I like your first version better because the indexing gives a better picture of the offsets, which are an important piece of the problem (I assume). The imperative code features the byte offsets prominently, which might be important if your partners can't/don't read the documentation. The functional code emphasises sticking together structures, which would be OK if the byte offsets are not important enough to be mentioned in the documentation either.
Indexing is normally accidental complexity, in which case it should be avoided. For example, your first version's loop could be for firmwareVersion in firmwareVersion instead of for i = 0 to loops.

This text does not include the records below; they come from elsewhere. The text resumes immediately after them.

-- ==== Sys2Proof/Machine/RegWrite.lean ====
section
/-!
DEFINITION. What a write to each register does (R3, R19 to R25, R80, R83, R100, R103, R558 to R561, R570), and accesses that
the part counts (R20, R21).
-/
namespace Sys2Proof.Machine

/-- A count register written with `v`: bit 31 clears it. -/
def clr (v : Word) (c : BitVec 31) : BitVec 31 := if bit v 31 then 0 else c

/-- Write one to clear the low bits of a field. -/
def w1c {n : Nat} (x : BitVec n) (v : Word) : BitVec n := x &&& ~~~(v.setWidth n)

def updAtr (s : State) (f : AtrRegs → AtrRegs) : State := { s with atr := f s.atr }
def updHst (s : State) (f : HostPorts → HostPorts) : State := { s with hst := f s.hst }

/-! ### Windows of the physical function -/

/-- While an enabled event bit is 1 the part raises vector 0 (R25). -/
def raiseAtr (s : State) : State := if s.atr.event &&& s.atr.eventEn = 0 then s else raise s 0 0

def atrWrite (s : State) (o : Nat) (v : Word) : State :=
  match o with
  | 0x24 => updAtr s fun a => { a with event := w1c a.event v }
  | 0x28 =>
    let fresh := s.atr.event &&& v.setWidth 5 &&& ~~~s.atr.eventEn
    let s := updAtr s fun a => { a with eventEn := v.setWidth 5 }
    if fresh = 0 then s else raiseAtr s
  | 0x30 => if bit v 31 then updAtr s fun a => { a with errCount := 0, errLast := 0 } else s
  | 0x3C => updAtr s fun a => { a with scratch := v }
  | _ => s

def fltWrite (s : State) (o : Nat) (v : Word) : State :=
  if o = 0 then (clearFaults s (v.setWidth 64)).1
  else if o = 4 then (clearFaults s (v.setWidth 64 <<< 32)).1
  else if o = 0x24 then updFlt s fun f => { f with clearRefused := clr v f.clearRefused }
  else if o = 0x28 then if bit v 31 then updFlt s fun f => { f with lastValid := false, lastSource := 0, lastUnit := 0 } else s
  else if 0x200 ≤ o && o < 0x300 then updSrc s ((o - 0x200) / 4) fun x => { x with count := clr v x.count }
  else s

/-- `PWR_RESET_CTL`: the key and `DEVICE` (R584). -/
def resetCtl (s : State) (v : Word) : State := if fld v 31 24 = 0xA5 && bit v 0 then deviceReset s 5 else s

def pwrWrite (s : State) (o : Nat) (v : Word) : State :=
  let rail := fun h => updPwr s fun p => { p with feed := p.feed.upd h fun f => { f with lowSeen := w1c f.lowSeen (v >>> 8) } }
  match o with
  | 0x00 => updPwr s fun p => { p with cellOnlySeen := p.cellOnlySeen && !bit v 2 }
  | 0x04 => rail .cope
  | 0x08 => rail .drag
  | 0x10 => updPwr s fun p => { p with switchovers := clr v p.switchovers }
  | 0x18 => resetCtl s v
  | _ => s

def tmpWrite (s : State) (o : Nat) (v : Word) : State :=
  if o = 0 then updTmp s fun t => { t with cellCopied := t.cellCopied && !bit v 4 } else s

def recWrite (s : State) (o : Nat) (v : Word) : State :=
  if o = 0xC then updRcd s fun r => { r with sel := v.setWidth 12 } else s

def rngWrite (s : State) (o : Nat) (v : Word) : State :=
  if o = 0x10 then updRng s fun r => { r with noEntropy := clr v r.noEntropy } else s

def lcsWrite (s : State) (o : Nat) (v : Word) : State :=
  if o = 0x10 && bit v 31 then updLcs s fun l => { l with lastKind := 0, completed := 0 } else s

/-- The recovery port (R557). -/
def recoveryPort (s : State) : Half := if s.pwr.feed.cope.valid then .cope else .drag

/-- `GO`: the recovery read starts through the recovery port (R68, R80). -/
def recoveryGo (s : State) : State :=
  if !s.mld.noMould || s.mld.recBusy then s
  else
    let s := updMld s fun m => { m with recBusy := true, recFail := false, recDone := false }
    emit { s with nextRid := s.nextRid + 1 } (.read s.nextRid (recoveryPort s) s.mld.recAddr s.mld.recLen.toNat)

/-- The low and high words of a 64-bit register. -/
def setWord (x : BitVec 64) (k : Nat) (v : Word) : BitVec 64 :=
  if k = 0 then x &&& 0xFFFFFFFF00000000 ||| v.setWidth 64 else x &&& 0xFFFFFFFF ||| v.setWidth 64 <<< 32

def mldWrite (s : State) (o : Nat) (v : Word) : State :=
  match o with
  | 0x00 => updMld s fun m =>
      { m with
        fallbackAtrium := m.fallbackAtrium && !bit v 7
        fallback := ⟨m.fallback.cope && !bit v 8, m.fallback.drag && !bit v 9⟩ }
  | 0x08 => if bit v 31 then updMld s fun m => { m with errSection := 0, errReason := 0 } else s
  | 0x200 => if s.mld.noMould then updMld s fun m => { m with recAddr := setWord m.recAddr 0 v } else s
  | 0x204 => if s.mld.noMould then updMld s fun m => { m with recAddr := setWord m.recAddr 1 v } else s
  | 0x208 => if s.mld.noMould then updMld s fun m => { m with recLen := v.setWidth 22 } else s
  | 0x20C => if bit v 0 then recoveryGo s else s
  | _ => s

def updChn (s : State) (f : Chain → Chain) : State := { s with chn := f s.chn }

def chnWrite (s : State) (o : Nat) (v : Word) : State :=
  match o with
  | 0x0 => updChn s fun c => { c with rollFail := c.rollFail && !bit v 4 }
  | 0xC => updChn s fun c => { c with frameErr := clr v c.frameErr }
  | _ => s

def spnWrite (s : State) (o : Nat) (v : Word) : State :=
  match o with
  | 0x04 => updSpn s fun x => { x with dropEpoch := clr v x.dropEpoch }
  | 0x08 => updSpn s fun x => { x with dropLate := clr v x.dropLate }
  | 0x0C => updSpn s fun x => { x with dropBuffer := clr v x.dropBuffer }
  | 0x10 => updSpn s fun x => { x with dropRoute := clr v x.dropRoute }
  | 0x14 => updSpn s fun x => { x with replRefused := clr v x.replRefused }
  | 0x18 => updSpn s fun x => { x with pairMismatch := clr v x.pairMismatch }
  | 0x1C => updSpn s fun x => { x with pairLost := clr v x.pairLost }
  | o =>
    if 0x400 ≤ o && o < 0x600 then
      updSpn s fun x => { x with links := x.links.upd {} ((o - 0x400) / 4) fun l => { l with retry := clr v l.retry } }
    else s

def cusWrite (s : State) (o : Nat) (v : Word) : State :=
  match o with
  | 4 => updCus s fun c => { c with event := w1c c.event v }
  | 8 => updCus s fun c => { c with refused := clr v c.refused }
  | _ => s

def arcWriteReg (s : State) (o : Nat) (v : Word) : State :=
  match o with
  | 0 => updArc s fun a => { a with uhsEn := bit v 0 }
  | 8 => updArc s fun a => { a with rewrites := clr v a.rewrites }
  | _ => s

def srmWrite (s : State) (o : Nat) (v : Word) : State :=
  match o with
  | 0x00 => updSrm s fun r => { r with quenched := r.quenched && !bit v 16 }
  | 0x20 => updSrm s fun r => { r with corrected := clr v r.corrected }
  | _ => s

Also, like Brian says, using constants for the offsets would make the imperative version even more readable.
How often does the code run?
The advantage of 'array concatenation' is that it does make it easier to 'see' the logical portions. The disadvantage is that it creates a lot of garbage (allocating temporary arrays) and may also be slower if used in a tight loop.
Also, I think perhaps your "Array.reduce(...)" can just be "Array.concat".
Overall I prefer the first way (just create one huge array), though I would factor it differently to make the logic more apparent (e.g. have a named constant HEADER_SIZE, etc.).
While we're at it, I'd probably add some asserts to ensure that e.g. nameBytes has the expected length.